▸ **What the task asks**
Below are entries; output exactly the lines from the one with "block (R48, R52). -/" to the one with "def Format.padded (f", both included, and nothing else.

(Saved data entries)

*****

/-- What the SECDED check of a scratchpad line finds; the word is one of the line's eight (R174). -/
inductive EccSeen where
  | clean
  | single
  | double (word : Fin 8)
deriving DecidableEq, Repr

/-- What the Reed-Solomon check of an HBM line finds (R225, R226). -/
inductive LineSeen where
  | clean | corrected | uncorrectable
deriving DecidableEq, Repr

/-- A queue and the sequence number of one of its commands. -/
structure CmdRef where
  queue : QueueId
  seq : BitVec 32
deriving DecidableEq, Repr

/-- An access that a stack agent serves: device physical address, bytes, and the command it is for. -/
structure StackAccess where
  pa : BitVec 42
  bytes : Nat
  cmd : Option CmdRef
deriving DecidableEq, Repr

/-- An atomic request as it reaches an agent: the command that issued it, the issuing die, and the
64-byte record of R230 (its op field is the row's own, and is not carried). -/
structure AtomicRequest where
  cmd : CmdRef
  die : DieId
  target : BitVec 64
  operand : BitVec 64
  extra : BitVec 64
  result : BitVec 64
  w64 : Bool
  reserved : BitVec 251
deriving DecidableEq, Repr

/-- A mailbox message as a driver submits it: the function whose mailbox carries it and the header
fields of R288 but for the opcode, which is the row's own; then the payload. -/
structure Msg where
  fn : FnId
  resp : Bool
  rsv1 : BitVec 15
  length : BitVec 16
  tag : BitVec 16
  seq : BitVec 32
  status : BitVec 16
  rsv2 : BitVec 16
  payload : Bytes
deriving DecidableEq, Repr

/-- A partition operation comes as a mailbox message or as a partition command of a queue (R381). -/
inductive PartSource where
  | msg (m : Msg)
  | cmd (q : QueueId)
deriving DecidableEq, Repr

/-- The event ring and the fault ring of a function (R299). -/
inductive RingId where
  | event | fault
deriving DecidableEq, Repr

/-- What a PLDM request names (R303): a Type 0 request, or a sensor of Type 2. -/
inductive PldmSensor where
  | base
  | inputVoltage | inputCurrent | inputPower | moduleEnergy | hottestDie | hottestStack
  | stackTemp (k : StackId)
  | powerState | sagWarning | tripLatched | sealIntact
deriving DecidableEq, Repr

/-- The two carriers of SPDM (R304). -/
inductive SpdmVia where
  | sideband | doe
deriving DecidableEq, Repr

/-- A received codeword of R311: its trailer, and what the decoder found (bad symbols, CRC). -/
structure Codeword where
  fseq : BitVec 12
  aseq : BitVec 12
  nack : Bool
  vc : BitVec 3
  cls : Bool
  cvc : BitVec 3
  ccls : Bool
  credits : BitVec 7
  badSymbols : Nat
  crcOk : Bool
deriving DecidableEq, Repr

/-- A Penmond packet: the header fields of R315 and the data. -/
structure Packet where
  dst : BitVec 14
  src : BitVec 14
  vc : BitVec 3
  type : BitVec 5
  len : BitVec 13
  ttl : BitVec 7
  seq : BitVec 24
  tag : BitVec 16
  tries : BitVec 2
  srcPart : BitVec 3
  addr : BitVec 46
  ctr : BitVec 17
  ctrValid : Bool
  cls : Bool
  crc : BitVec 32
  data : Bytes
deriving DecidableEq, Repr

/-- What a management-channel packet says (R322, R329, R373, R449). -/
inductive Mgmt where
  | peerCheck (id : BitVec 14) (port : BitVec 6)
  | portState (id : BitVec 14) (port : BitVec 6) (up : Bool)
  | hold (id : BitVec 14) (port : PortId)
  | release (id : BitVec 14) (port : PortId)
  | becomeRoot (id : BitVec 14)
  | resign (id : BitVec 14)
  | lockstepIdentity (id : BitVec 14) (part : BitVec 3) (peerPart : BitVec 3)
      (fw fnTables : BitVec 32) (dies : Nat) (digest : BitVec 128)
deriving DecidableEq, Repr

/-- What a time flit's exchange yields (R329): the parent's timebase at this instant, the measured
offset in ps, and whether the parent is aligned or is the root. -/
structure TimeFlit where
  parentTime : BitVec 64
  offsetPs : Int
  delayPs : Nat
  parentGood : Bool
deriving DecidableEq, Repr

/-- The hash record of R375. -/
structure HashRec where
  queue : QueueId
  seq : BitVec 32
  status : BitVec 16
  flags : BitVec 16
  fast : Bool
  hash : BitVec 64
  blocks : BitVec 32
deriving DecidableEq, Repr

/-- The hash of one output block (R374). -/
structure BlockHash where
  tile : BitVec 7
  kind : BitVec 3
  ident : BitVec 64
  hash : BitVec 64
deriving DecidableEq, Repr

/-- An engine with a progress watchdog (R407). -/
inductive EngineId where
  | sequencer (t : TileId)
  | array (t : TileId)
  | vector (t : TileId)
  | dma (t : TileId)
  | stackAgent (k : StackId)
  | commandProcessor (c : Fin 8) (cmd : Option CmdRef)
  | linkRouter (l : Fin 6)
deriving DecidableEq, Repr

/-- A crossing queue whose pointers mismatch, by the rows of R40. -/
inductive Crossing where
  | bridge (l : BridgeLink)
  | port (p : PortId)
  | dieSide (d : DieId) (cmd : Option CmdRef)
  | hubPcie
  | traceFifo (f : LogicDie)
  | eventRing
deriving DecidableEq, Repr

/-- A voltage island: its logic die, its row of R31 (0 compute logic to 6 wake logic), and the stack
where it is a stack rail. -/
structure Island where
  die : LogicDie
  kind : Fin 7
  stack : Option StackId
deriving DecidableEq, Repr

/-- What the capo reads for the module loop (R426, R436), in mW: the power of everything that is not a
compute die, and each compute die's; and the temperatures of the link dies and hubs in 1/16 degree. -/
structure PowerReading where
  others : Nat
  dies : List Nat
  temps : List (LogicDie × Int)
deriving DecidableEq, Repr

/-- What a die's controller reads (R425, R436): power in mW, the hottest of the die's sensors and of
its two stacks in 1/16 degree, and the highest clock (25 MHz units) whose predicted power fits. -/
structure DieReading where
  power : Nat
  temp : Int
  stackLow : Int
  stackHigh : Int
  fits : BitVec 7
deriving DecidableEq, Repr

/-- The unit that reaches a trip temperature (R437). -/
inductive ThermalUnit where
  | die (d : LogicDie)
  | stack (k : StackId)
deriving DecidableEq, Repr

/-- Activity units that one command ran up on a tile in an interval; `none`: no command (R440). -/
structure TileActivity where
  tile : TileId
  cmd : Option CmdRef
  units : Nat
deriving DecidableEq, Repr

/-- Bytes that a stack agent or a link die served for one command in an interval (R440). -/
structure BytesServed where
  cmd : CmdRef
  bytes : Nat
deriving DecidableEq, Repr

/-- One 10 us interval as the meters give it (R439, R440). Energies are input-referred, in units of
2^-16 uJ; `modelled` marks a die whose energy is the activity model's (R443). -/
structure EnergyReading where
  dies : List (Nat × Bool)
  activity : List TileActivity
  memStacks : List (Nat × Nat × List BytesServed)
  links : List (Nat × Nat × List BytesServed)
  hubs : Nat
  vin : BitVec 16
  iin : BitVec 16
  pin : BitVec 24
deriving DecidableEq, Repr

/-- How one stack came through training at a start (R464, R467). -/
inductive StackStart where
  | saved | scratch | failed
deriving DecidableEq, Repr
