-- ==== Sys2Proof/Machine/Operands.lean ====
section
/-! DEFINITION. Operand forms: packed rows of every format, tensor descriptors, reach addresses, and the
fields of tile instructions (R43 to R52, R127, R133, R176 to R183). -/

namespace Sys2Proof.Machine

/-! ## Rows of elements (R48, R52) -/

/-- Bytes of `n0` elements of a row in the element plane. -/
def Format.rowBytes (f : Format) (n0 : Nat) : Nat :=
  match f.blk with
  | .b16 => n0 / 16 * (1 + 2 * f.elem.width)
  | _ => (n0 * f.elem.width + 7) / 8

/-- Elements and bytes of what a format stores as a unit: an element, a packing group, a block (R48, R52). -/
def Format.unitElems (f : Format) : Nat :=
  match f.blk with
  | .b16 => 16
  | .b32 => 32
  | .none => if f.elem.width = 4 then 2 else if f.elem.width = 6 then 4 else 1
def Format.unitBytes (f : Format) : Nat := f.rowBytes f.unitElems

/-- A count rounded up to whole units. -/
def Format.padded (f : Format) (n : Nat) : Nat := (n + f.unitElems - 1) / f.unitElems * f.unitElems

/-- Whether an innermost element count is one the format takes (R48, R50). -/
def Format.countOk (f : Format) (n0 : Nat) : Bool :=
  match f.blk with
  | .b16 => n0 % 16 = 0
  | .b32 => n0 % 32 = 0
  | .none => if f.elem.width = 4 then n0 % 2 = 0 else if f.elem.width = 6 then n0 % 4 = 0 else true

/-- Element `i` of packed elements of a width. -/
def packedAt (w : Nat) (b : Bytes) (i : Nat) : Nat :=
  leNat (slice b (i * w / 8) (w / 8 + 2)) / 2 ^ (i * w % 8) % 2 ^ w

/-- Pack elements of a width, lowest index first. -/
def packElems (w : Nat) (es : List Nat) : Bytes :=
  natLe (es.foldr (fun e a => e % 2 ^ w + 2 ^ w * a) 0) ((es.length * w + 7) / 8)

/-- The encoded element `i` of a row and its block's scale byte (R48, R52). -/
def Format.rawAt (f : Format) (row scales : Bytes) (i : Nat) : Nat × Nat :=
  let w := f.elem.width
  match f.blk with
  | .none => (packedAt w row i, 0)
  | .b16 =>
    let r := slice row (i / 16 * (1 + 2 * w)) (1 + 2 * w)
    (packedAt w (r.drop 1) (i % 16), (r.headD 0).toNat)
  | .b32 => (packedAt w row i, ((scales.drop (i / 32)).headD 0).toNat)

/-- The value an encoded element has under its block's scale and, for fret64, a base. -/
def Format.value (f : Format) (base : Int) (e : Nat × Nat) : Val :=
  match f.blk with
  | .none => decodeElem f.elem base e.1
  | _ => decodeBlockElem f.elem e.2 e.1

/-- The values of the first `n` elements of a row. -/
def Format.values (f : Format) (base : Int) (row scales : Bytes) (n : Nat) : List Val :=
  (upTo n).map fun i => f.value base (f.rawAt row scales i)

/-- The ceiling of the values a row holds (R54, R85). -/
def Format.ceiling (f : Format) (base : Int) (row scales : Bytes) (n : Nat) : Byte :=
  (f.values base row scales n).foldl (fun c v => ceilMax c (ceilingOf v)) 0

/-- Split a list into runs of `n`. -/
def runsOf {α : Type} (n : Nat) : Nat → List α → List (List α)
  | 0, _ => []
  | _, [] => []
  | fuel + 1, l => l.take n :: runsOf n fuel (l.drop n)

/-- A row as it is stored: element plane, scale plane, flags. -/
structure EncodedRow where
  row : Bytes
  scales : Bytes
  flags : BitVec 16
deriving DecidableEq, Repr

/-- Store blocks in the layout of a format (R52). -/
def Format.layBlocks (f : Format) (bs : List (Nat × List Nat × BitVec 16)) : EncodedRow :=
  let fl := bs.foldl (fun a b => a ||| b.2.2) 0
  match f.blk with
  | .b16 => ⟨(bs.map fun b => BitVec.ofNat 8 b.1 :: packElems f.elem.width b.2.1).flatten, [], fl⟩
  | _ => ⟨(bs.map fun b => packElems f.elem.width b.2.1).flatten, bs.map fun b => BitVec.ofNat 8 b.1, fl⟩

/-- Convert a row of values (R59 to R67): each with its draw; blocks are padded with zeros (R50). -/
def Format.encode (f : Format) (same : Bool) (c : RCtl) (base : Int) (xs : List (Val × Nat)) : EncodedRow :=
  match f.blk with
  | .none =>
    let es := xs.map fun p => convert f.elem same c p.2 base p.1
    ⟨packElems f.elem.width (es.map Prod.fst), [], es.foldl (fun a e => a ||| e.2) 0⟩
  | k =>
    let pad := (k.size - xs.length % k.size) % k.size
    f.layBlocks ((runsOf k.size (xs.length + 1) (xs ++ List.replicate pad (Val.zero, 0))).map (toBlock f.elem c))

/-! ## Reach addresses (R180) -/

/-- What a reach address reaches. -/
inductive Reach where
  | scratch (off : Nat)
  | peer (t : TileId) (off : Nat)
  | device (va : Nat)
  | remote (m : BitVec 14) (va : Nat)
  | host (a : Nat)
deriving DecidableEq, Repr

/-- A reach address; unused bits and other spaces give 0x1003 (R180; notes/assumptions/26.md). -/
def reachOf (a : Word) : Except Fail Reach :=
  let v := a.toNat
  let bad : Except Fail Reach := .error { status := 0x1003, addr := a }
  match v / 2 ^ 60 with
  | 0 => if bits v 59 25 = 0 then .ok (.scratch (bits v 24 0)) else bad
  | 1 =>
    if bits v 59 39 = 0 ∧ bits v 31 25 = 0 then
      match TileId.ofNat? (bits v 38 32) with
      | some t => .ok (.peer t (bits v 24 0))
      | none => .error { status := 0x1102, addr := a }
    else bad
  | 2 => if bits v 59 48 = 0 then .ok (.device (bits v 47 0)) else bad
  | 3 => .ok (.remote (BitVec.ofNat 14 (bits v 59 46)) (bits v 45 0))
  | 4 => if bits v 59 57 = 0 then .ok (.host (bits v 56 0)) else bad
  | _ => bad

/-! ## Tensor descriptors (R176, R177) -/

/-- A tensor descriptor's fields. -/
structure Tensor where
  base : Word
  scale : Word
  id : BitVec 32
  ceiling : Byte
  fmt : Format
  fretBase : Int
  n0 : Nat
  n1 : Nat
  n2 : Nat
  n3 : Nat
  s1 : Int
  s2 : Int
  s3 : Int
deriving DecidableEq, Repr

/-- Read a tensor descriptor's 64 bytes: reserved bits 0x1002, format 0x1006, extents, counts and
strides 0x1003 (R48, R176 to R178). -/
def tensorOf (b : Bytes) : Except Fail Tensor :=
  let v := leNat b
  if bits v 191 168 ≠ 0 ∨ bits v 223 210 ≠ 0 ∨ bits v 511 496 ≠ 0 then .error { status := 0x1002 }
  else
    match formatOf (BitVec.ofNat 8 (bits v 199 192)) with
    | none => .error { status := 0x1006 }
    | some f =>
      let n0 := bits v 255 224
      let s1 := signed 48 (bits v 399 352)
      let s2 := signed 48 (bits v 447 400)
      let s3 := signed 48 (bits v 495 448)
      let al : Int := if f.blk = .none ∧ f.elem.width % 8 = 0 then (f.elem.width / 8 : Nat) else 1
      if n0 = 0 ∨ !f.countOk n0 ∨ s1 % al ≠ 0 ∨ s2 % al ≠ 0 ∨ s3 % al ≠ 0 then .error { status := 0x1003 }
      else .ok
        { base := BitVec.ofNat 64 (bits v 63 0), scale := BitVec.ofNat 64 (bits v 127 64)
          id := BitVec.ofNat 32 (bits v 159 128), ceiling := BitVec.ofNat 8 (bits v 167 160), fmt := f
          fretBase := signed 10 (bits v 209 200), n0 := n0, n1 := bits v 287 256, n2 := bits v 319 288
          n3 := bits v 351 320, s1 := s1, s2 := s2, s3 := s3 }

/-- A tensor descriptor read with the bypass policy by a die's unit (R178, R197). -/
def State.readTensor (s : State) (d : DieId) (p : PartId) (a : Word) : Except Fail Tensor :=
  if a.toNat % 64 ≠ 0 then .error { status := 0x1003, addr := a }
  else
    match (s.dieRead d p .bypass a.toNat 64).2 with
    | .error e => .error e
    | .ok b => tensorOf b

/-- The bytes of that descriptor. -/
def State.tensorBytes (s : State) (d : DieId) (p : PartId) (a : Word) : Except Fail Bytes :=
  if a.toNat % 64 ≠ 0 then .error { status := 0x1003, addr := a } else (s.dieRead d p .bypass a.toNat 64).2

/-- A tensor descriptor read at the stack agent by the front end. -/
def State.readTensorFe (s : State) (p : PartId) (a : Word) : Except Fail Tensor :=
  if a.toNat % 64 ≠ 0 then .error { status := 0x1003, addr := a }
  else
    match s.vread p a.toNat 64 with
    | .error e => .error e
    | .ok b => tensorOf b

/-- Byte address of row (i3, i2, i1) of a tensor (R177). -/
def Tensor.rowAddr (t : Tensor) (i3 i2 i1 : Nat) : Int :=
  (t.base.toNat : Int) + i3 * t.s3 + i2 * t.s2 + i1 * t.s1

/-- Byte address of the scales of row (i3, i2, i1) of a 32-element tensor (R177). -/
def Tensor.scaleAddr (t : Tensor) (i3 i2 i1 : Nat) : Int :=
  t.scale.toNat + (((i3 * t.n2 + i2) * t.n1 + i1) * (t.n0 / 32) : Nat)

/-- Logical index of element (i3, i2, i1, i0) (R67). -/
def Tensor.index (t : Tensor) (i3 i2 i1 i0 : Nat) : Nat := ((i3 * t.n2 + i2) * t.n1 + i1) * t.n0 + i0

/-- Elements of a tensor. -/
def Tensor.count (t : Tensor) : Nat := t.n3 * t.n2 * t.n1 * t.n0

/-- The issuing die of an atomic writes back its dirty bytes of the word and drops its copy (R213). -/
def State.surrender (s : State) (d : DieId) (pa n : Nat) : State :=
  let w := (s.writeBackLine d (pa / 64) (lineMask (pa % 64) n)).1
  match w.cline d (pa / 64) with
  | none => w
  | some l => w.setCline d (pa / 64) (l.dropClean (lineMask (pa % 64) n))

/-- Raise a tensor's ceiling by atomic maximum at its stack agent (R85, R177, R230): 0x2002 without
write permission. The issuing die first writes back and drops its copy of the word (R213). -/
def State.foldCeiling (s : State) (d : Option DieId) (p : PartId) (a : Word) (c : Byte) : State × Option Fail :=
  match s.translateWrite p (a.toNat + 20) with
  | .error e => (s, some e)
  | .ok x =>
    let s1 := d.elim s fun dd => s.surrender dd x.pa 4
    match s1.agentRead x.pa 4 with
    | .error e => (s1, some e)
    | .ok b => s1.agentWrite false x.pa (natLe (max (leNat b) c.toNat) 4)

/-! ## Reach accesses of a tile's engines (R180, R186) -/

/-- Whether a tile may reach another tile's scratchpad (R180). -/
def State.peerOk (s : State) (t u : TileId) : Bool := (s.tilePart t).isSome && s.tilePart t = s.tilePart u

/-- Read bytes at a reach address for a tile's engine; a remote address is not one this reads. -/
def State.reachRead (s : State) (t : TileId) (pol : Policy) (a : Word) (n : Nat) : State × Except Fail Bytes :=
  match reachOf a with
  | .error e => (s, .error e)
  | .ok (.scratch o) => (s, (s.tile t).scratchRead o n)
  | .ok (.peer u o) =>
    if s.peerOk t u then (s, (s.tile u).scratchRead o n) else (s, .error { status := 0x1102, addr := a })
  | .ok (.device va) => s.dieRead (dieOf t) ((s.tilePart t).getD 0) pol va n
  | .ok (.host h) => s.hostRead h n
  | .ok (.remote _ _) => (s, .error { status := 0x1003, addr := a })

/-- Write bytes at a reach address for a tile's engine. -/
def State.reachWrite (s : State) (t : TileId) (pol : Policy) (a : Word) (b : Bytes) : State × Option Fail :=
  match reachOf a with
  | .error e => (s, some e)
  | .ok (.scratch o) =>
    if o + b.length > scratchSize then (s, some { status := 0x2003, addr := a })
    else (s.updTile t fun x => x.scratchWrite o b, none)
  | .ok (.peer u o) =>
    if !s.peerOk t u then (s, some { status := 0x1102, addr := a })
    else if o + b.length > scratchSize then (s, some { status := 0x2003, addr := a })
    else (s.updTile u fun x => x.scratchWrite o b, none)
  | .ok (.device va) => s.dieWrite (dieOf t) ((s.tilePart t).getD 0) false pol va b
  | .ok (.host h) => s.hostWrite h b
  | .ok (.remote _ _) => (s, some { status := 0x1003, addr := a })

/-- Whether a format needs a tensor descriptor beside it: a 32-element scale plane, or a fret base. -/
def Format.needsTensor (g : Format) : Bool := g.blk = .b32 || g.elem = .fret64

/-! ## Fields of tile instructions (R127, R133) -/

def opOf (w : BitVec 32) : Nat := bits w.toNat 31 26
def fD (w : BitVec 32) : BitVec 5 := w.extractLsb' 21 5
def fA (w : BitVec 32) : BitVec 5 := w.extractLsb' 16 5
def fB (w : BitVec 32) : BitVec 5 := w.extractLsb' 11 5
def fFn (w : BitVec 32) : Nat := bits w.toNat 10 0
def fImm (w : BitVec 32) : BitVec 16 := w.extractLsb' 0 16
def fOff26 (w : BitVec 32) : BitVec 26 := w.extractLsb' 0 26

/-- The sign-extended and the zero-extended immediate. -/
def immS (w : BitVec 32) : Word := (fImm w).signExtend 64
def immZ (w : BitVec 32) : Word := (fImm w).setWidth 64

/-- The low and the high word of a 64-bit instruction. -/
def lowWord (x : BitVec 64) : BitVec 32 := x.extractLsb' 0 32
def highWord (x : BitVec 64) : BitVec 32 := x.extractLsb' 32 32

/-- Synchronisation fields (R133). -/
def fWv (x : BitVec 64) : Bool := x.getLsbD 13
def fWev (x : BitVec 64) : BitVec 4 := x.extractLsb' 9 4
def fSv (x : BitVec 64) : Bool := x.getLsbD 8
def fSev (x : BitVec 64) : BitVec 4 := x.extractLsb' 4 4

/-- A scalar register; s0 reads zero (R122). -/
def Seq.reg (q : Seq) (r : BitVec 5) : Word := if r = 0 then 0 else mapGet 0 q.regs r.toNat

/-- A scalar register written; a write to s0 is discarded (R122). -/
def Seq.setReg (q : Seq) (r : BitVec 5) (v : Word) : Seq :=
  if r = 0 then q else { q with regs := mapPut 0 q.regs r.toNat v }

/-- An event counter (R137). -/
def Seq.event (q : Seq) (e : BitVec 4) : BitVec 16 := mapGet 0 q.events e.toNat
def Seq.setEvent (q : Seq) (e : BitVec 4) (v : BitVec 16) : Seq := { q with events := mapPut 0 q.events e.toNat v }

end Sys2Proof.Machine
end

*****

▸ **Expected answer**
/-- Elements and bytes of what a format stores as a unit: an element, a packing group, a block (R48, R52). -/
def Format.unitElems (f : Format) : Nat :=
  match f.blk with
  | .b16 => 16
  | .b32 => 32
  | .none => if f.elem.width = 4 then 2 else if f.elem.width = 6 then 4 else 1
def Format.unitBytes (f : Format) : Nat := f.rowBytes f.unitElems

/-- A count rounded up to whole units. -/
def Format.padded (f : Format) (n : Nat) : Nat := (n + f.unitElems - 1) / f.unitElems * f.unitElems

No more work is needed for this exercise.